## Records from a data collection
theorem witness_DecodeOfEncodeIsTheInstruction : (Instr.add (.idx .b 0x10) (.short 31)).wf = true := by decide
theorem witness_DecodedWordsAreTheEncoding : decode [0x7C01, 0x0030, 0x1234] = .ok (.set (.reg .a) (.long 0x0030)) [0x1234] := by
  decide
theorem witness_OnlyUnassigned : (0x0020 : Word).toNat % 16 = 0 ∧ (0x0020 : Word).toNat / 16 % 64 ≠ 1 ∧
    ¬((0x0010 : Word).toNat % 16 = 0 ∧ (0x0010 : Word).toNat / 16 % 64 ≠ 1) := by decide
theorem witness_BasicWordFields : opField 0x7DE1 ≠ 0 ∧ takeOperand (aField 0x7DE1) [1, 2] = some (.abs 1, [2]) ∧
    takeOperand (bField 0x7DE1) [2] = some (.long 2, []) := by decide
theorem witness_ExtendedWordFields : (0x7C10 : Word).toNat % 2 ^ 4 = 0 := by decide
theorem witness_KeyOfInstructionWord : (0xFFFF : Word).toNat % 16 ≠ 0 ∧ (decodeHead 0xFFFF).key = 0xF ∧
    (0xFFF0 : Word).toNat % 16 = 0 ∧ (decodeHead 0xFFF0).key = 0xFF3F ∧ (decodeHead 0x0000).key = 0xFF00 := by decide
theorem witness_BasicOpcodeMapAndCosts : (0xF : BitVec 4) ≠ 0 ∧ BasicOp.ofBits 0xF = some .ifb ∧ BasicOp.ofBits 0 = none := by
  decide
/-- Both ends of every range of codes; each code is in one range only. -/
theorem witness_ResolveByOperandCode :
    [0x00, 0x07, 0x08, 0x0F, 0x10, 0x17, 0x18, 0x19, 0x1A, 0x1B, 0x1C, 0x1D, 0x1E, 0x1F, 0x20, 0x3F].map
      (fun c => resolve (fetchOperand c (start [0x0011] [(.a, 2), (.j, 3)] [])).1 (start [0x0011] [(.a, 2), (.j, 3)] [])) =
    [.reg .a, .reg .j, .mem 2, .mem 3, .mem 0x13, .mem 0x14, .stack none, .peek, .stack none, .reg .sp, .reg .pc, .reg .o,
      .mem 0x11, .lit 0x11, .lit 0, .lit 31] := by decide
theorem witness_ImmediateAssembly : 0x20 ≤ (0x20 : BitVec 6).toNat ∧ 0x20 ≤ (0x3F : BitVec 6).toNat ∧
    0x10 ≤ (0x10 : BitVec 6).toNat ∧ (0x17 : BitVec 6).toNat ≤ 0x17 ∧
    (1 : Word) ≠ 0 ∧ (0xFFFF : Word).toNat = 0x10000 - (1 : Word).toNat := by decide
theorem witness_ExtensionWordOrder : decodeHead ((start [0x7DE1, 0x1000, 0x0020] [] []).readWord 0) = .basic .set 0x1E 0x1F := by
  decide
theorem witness_CanonicalMemories : ({ cells := [(1, 2), (0xFFFF, 3)] } : Memory).wf = true ∧
    ({ cells := [(1, 0)] } : Memory).wf = false ∧ ({ cells := [(2, 1), (1, 1)] } : Memory).wf = false ∧
    ({ cells := [(0x10000, 1)] } : Memory).wf = false := by decide
theorem witness_FetchReadsAndAdvancesPc : takesWord 0x1F = true ∧ decodeHead addState.fetch.1 = .basic .add 0x00 0x25 ∧
    decodeHead (start [0x7C10] [] []).fetch.1 = .jsr 0x1F ∧ decodeHead faultState.fetch.1 = .unassigned 0x3F 0x1E := by decide
theorem witness_MemoryAndLiteralHandles : 0x20 ≤ (0x20 : BitVec 6).toNat ∧ resolve (operandOf 0x3F 0) State.reset = .lit 31 := by
  decide
theorem witness_LoadStoresTheWords_last : (1 : Nat) < ([7, -2] : List Int).length ∧
    (∀ j, 1 < j → j < ([7, -2] : List Int).length → j % 0x10000 ≠ 1 % 0x10000) ∧
    hostReadMemory 1 (hostLoad [7, -2] State.reset) = 0xFFFE :=
  ⟨by decide, fun j h1 h2 => by simp at h2; omega, by decide⟩
theorem witness_LoadStoresTheWords_untouched : ∀ i, i < ([7, -2] : List Int).length → i % 0x10000 ≠ 2 % 0x10000 :=
  fun i h => by simp at h; omega
theorem witness_RunEndsWithinTheBudget : addState.cycles < 1 ∧ 1 ≤ (hostStep addState).cycles ∧ (hostRun 1 addState).status = .idle ∧
    (hostRun 1 addState).cycles = 2 := by decide
theorem witness_FaultedIsLeftOnlyByReset : stoppedState.status ≠ .idle ∧ HostOp.run 5 ≠ .reset := by decide
theorem witness_CyclesNeverDecrease : HostOp.step ≠ .reset := by decide
theorem witness_StepRunsTheDecodedInstruction : addState.status = .idle ∧ addState.skip = false ∧
    decode addState.window = .ok (.add (.reg .a) (.short 5)) [0, 0] := by decide
theorem witness_StepSkipsOneInstruction : (addState.setSkip true).status = .idle ∧ (addState.setSkip true).skip = true ∧
    decode (addState.setSkip true).window = .ok (.add (.reg .a) (.short 5)) [0, 0] ∧
    (faultState.setSkip true).status = .idle ∧ (faultState.setSkip true).skip = true ∧
    decode (faultState.setSkip true).window = .unassigned 0x3F (.abs 0x1000) [0] := by decide
theorem witness_StepFaultsOnUnassignedKey : faultState.status = .idle ∧ faultState.skip = false ∧
    decode faultState.window = .unassigned 0x3F (.abs 0x1000) [0] := by decide
theorem witness_CycleAccounting_skipped : (faultState.setSkip true).status = .idle ∧
    step (faultState.setSkip true) = .next (hostStep (faultState.setSkip true)) ∧
    (hostStep (faultState.setSkip true)).cycles = 2 := ⟨rfl, rfl, by decide⟩
theorem witness_StepAlwaysCompletes : addState.status = .idle ∧ stoppedState.status ≠ .idle := by decide
theorem witness_CycleAccountingOfAStep : step addState = .next (hostStep addState) ∧ step faultState = .next (hostStep faultState) ∧
    addState.status = .idle ∧ faultState.status = .idle := ⟨rfl, rfl, rfl, rfl⟩
theorem witness_StepKeepsTheMachineInvariant : addState.Inv ∧ step addState = .next (hostStep addState) :=
  ⟨⟨by decide, trivial, fun h => absurd rfl h⟩, rfl⟩
theorem witness_HostOperationsKeepTheMachineInvariant : stoppedState.Inv := ⟨by decide, ⟨rfl, by decide, by decide, by decide⟩, fun _ => rfl⟩
theorem witness_SkipLastsOneInstruction :
    (addState.setSkip true).skip = true ∧ (hostStep (addState.setSkip true)).skip = false ∧
    (start [0x840C] [] []).skip = false ∧ (hostStep (start [0x840C] [] [])).skip = true := by decide
theorem witness_DivAndModEffect : (operandValue (.short 0) State.reset).toNat = 0 ∧ (operandValue (.short 2) State.reset).toNat ≠ 0 := by
  decide
/-- Every frame statement's instructions answer a next state (for every state and operands, `exec_spec`), here on one state. -/
theorem witness_Frames :
    [Instr.add .pop .peek, .sub .pop .peek, .mul .pop .peek, .div .pop .peek, .shl .pop .peek, .shr .pop .peek,
      .mod .pop .peek, .set .pop .peek, .and .pop .peek, .bor .pop .peek, .xor .pop .peek, .ife .pop .peek, .ifn .pop .peek,
      .ifg .pop .peek, .ifb .pop .peek, .jsr .peek].all
      (fun i => match exec i addState with | .next t => t.cycles == cost i | .fault _ => false | .refused _ => false) = true ∧
    (resolve .pop addState).storeAddress (readBoth .pop .peek addState).state ≠ some 0x1000 ∧
    (Operand.pop ≠ .reg .a ∧ Reg.a ≠ .o) := by decide
theorem witness_GeneralRegisters : instrNames .b (.add (.reg .a) (.idx .c 7)) = false ∧
    instrNames .c (.add (.reg .a) (.idx .c 7)) = true ∧ (operandsOf (.add (.reg .a) (.reg .b))).1 ≠ .reg GReg.b.toReg ∧
    (match exec (.add (.reg .a) (.idx .c 7)) addState with | .next _ => true | .fault _ => false | .refused _ => false) = true := by
  decide
theorem witness_NoInstructionReadsOImplicitly : instrNames .o (.mod (.reg .a) (.short 2)) = false ∧
    (match exec (.mod (.reg .a) (.short 2)) addState with | .next _ => true | .fault _ => false | .refused _ => false) = true := by
  decide
/-- One witness for each clause on the state after: every writer answers a next state with `O` as destination too. -/
theorem witness_WritersOfO : Operand.reg .a ≠ .reg .o ∧ isConditional (.ife (.reg .o) (.reg .o)) = true ∧
    (operandValue (.short 0) addState).toNat = 0 ∧ (operandValue (.short 2) addState).toNat ≠ 0 ∧
    [Instr.add (.reg .o) (.short 2), .sub (.reg .o) (.short 2), .mul (.reg .o) (.short 2), .div (.reg .o) (.short 0),
      .div (.reg .o) (.short 2), .shl (.reg .o) (.short 2), .shr (.reg .o) (.short 2), .shr (.reg .a) (.short 2),
      .mod (.reg .o) (.short 0), .mod (.reg .a) (.short 2), .mod (.reg .o) (.short 2), .set (.reg .o) (.short 2),
      .and (.reg .o) (.short 2), .bor (.reg .o) (.short 2), .xor (.reg .o) (.short 2)].all
      (fun i => match exec i addState with | .next _ => true | .fault _ => false | .refused _ => false) = true := by decide
theorem witness_ProgramsCannotSeeTheCycleCounter : step addState = .next (hostStep addState) ∧ (hostStep addState).cycles = 2 :=
  ⟨rfl, by decide⟩
theorem witness_ObservationPointsOfAStep : (observations addState).map (·.point) =
      [.beforeStep, .beforeExecution, .afterExecution, .afterStep] ∧
    (observations (addState.setSkip true)).map (·.point) = [.beforeStep, .skippedInstruction, .afterStep] ∧
    (observations faultState).map (·.point) = [.beforeStep] ∧ observations stoppedState = [] := by decide
/-- The hypotheses of its clauses on a running and on a skipped step; the counter at each point of a running one (`ADD A, 5`). -/
theorem witness_ObservationPointsOfAStep_clauses : addState.status = .idle ∧ addState.skip = false ∧
    decode addState.window = .ok (.add (.reg .a) (.short 5)) [0, 0] ∧
    (observations addState).map (·.cpu.cycles) = [0, 2, 2, 2] ∧
    (addState.setSkip true).skip = true ∧ decode (addState.setSkip true).window = .ok (.add (.reg .a) (.short 5)) [0, 0] ∧
    decode (faultState.setSkip true).window = .unassigned 0x3F (.abs 0x1000) [0] ∧
    (observations (faultState.setSkip true)).map (·.point) = [.beforeStep, .skippedInstruction, .afterStep] := by decide
/-- The later state has run on: another PC, another register. -/
theorem witness_SetPcPopReturnsFromJsr : isStackSlot (.long 0x10) = false ∧
    exec (.jsr (.long 0x10)) addState = .next (((addState.push 0).setReg .pc 0x10).tick 2) ∧
    (((addState.push 0).setReg .pc 0x55).setReg .b 7).getReg .sp = (((addState.push 0).setReg .pc 0x10).tick 2).getReg .sp ∧
    (((addState.push 0).setReg .pc 0x55).setReg .b 7).readWord 0xFFFE =
      (((addState.push 0).setReg .pc 0x10).tick 2).readWord 0xFFFE := ⟨by decide, rfl, by decide, by decide⟩
theorem witness_StoreIsSeenByTheNextFetch :
    exec (.set (.abs 0) (.long 0x85C3)) addState = .next ((addState.writeWord 0 0x85C3).tick 1) ∧
    ((addState.writeWord 0 0x85C3).tick 1).getReg .pc = 0 := ⟨rfl, by decide⟩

## Exercise requirements
For this task, write out exactly the lines of the entries above, starting at the line with "theorem witness_BasicOpcodeMapAndCosts : (0xF" and ending at the line with "0x10 ≤ (0x10", both included, and no others.

## Response area
theorem witness_BasicOpcodeMapAndCosts : (0xF : BitVec 4) ≠ 0 ∧ BasicOp.ofBits 0xF = some .ifb ∧ BasicOp.ofBits 0 = none := by
  decide
/-- Both ends of every range of codes; each code is in one range only. -/
theorem witness_ResolveByOperandCode :
    [0x00, 0x07, 0x08, 0x0F, 0x10, 0x17, 0x18, 0x19, 0x1A, 0x1B, 0x1C, 0x1D, 0x1E, 0x1F, 0x20, 0x3F].map
      (fun c => resolve (fetchOperand c (start [0x0011] [(.a, 2), (.j, 3)] [])).1 (start [0x0011] [(.a, 2), (.j, 3)] [])) =
    [.reg .a, .reg .j, .mem 2, .mem 3, .mem 0x13, .mem 0x14, .stack none, .peek, .stack none, .reg .sp, .reg .pc, .reg .o,
      .mem 0x11, .lit 0x11, .lit 0, .lit 31] := by decide
theorem witness_ImmediateAssembly : 0x20 ≤ (0x20 : BitVec 6).toNat ∧ 0x20 ≤ (0x3F : BitVec 6).toNat ∧
    0x10 ≤ (0x10 : BitVec 6).toNat ∧ (0x17 : BitVec 6).toNat ≤ 0x17 ∧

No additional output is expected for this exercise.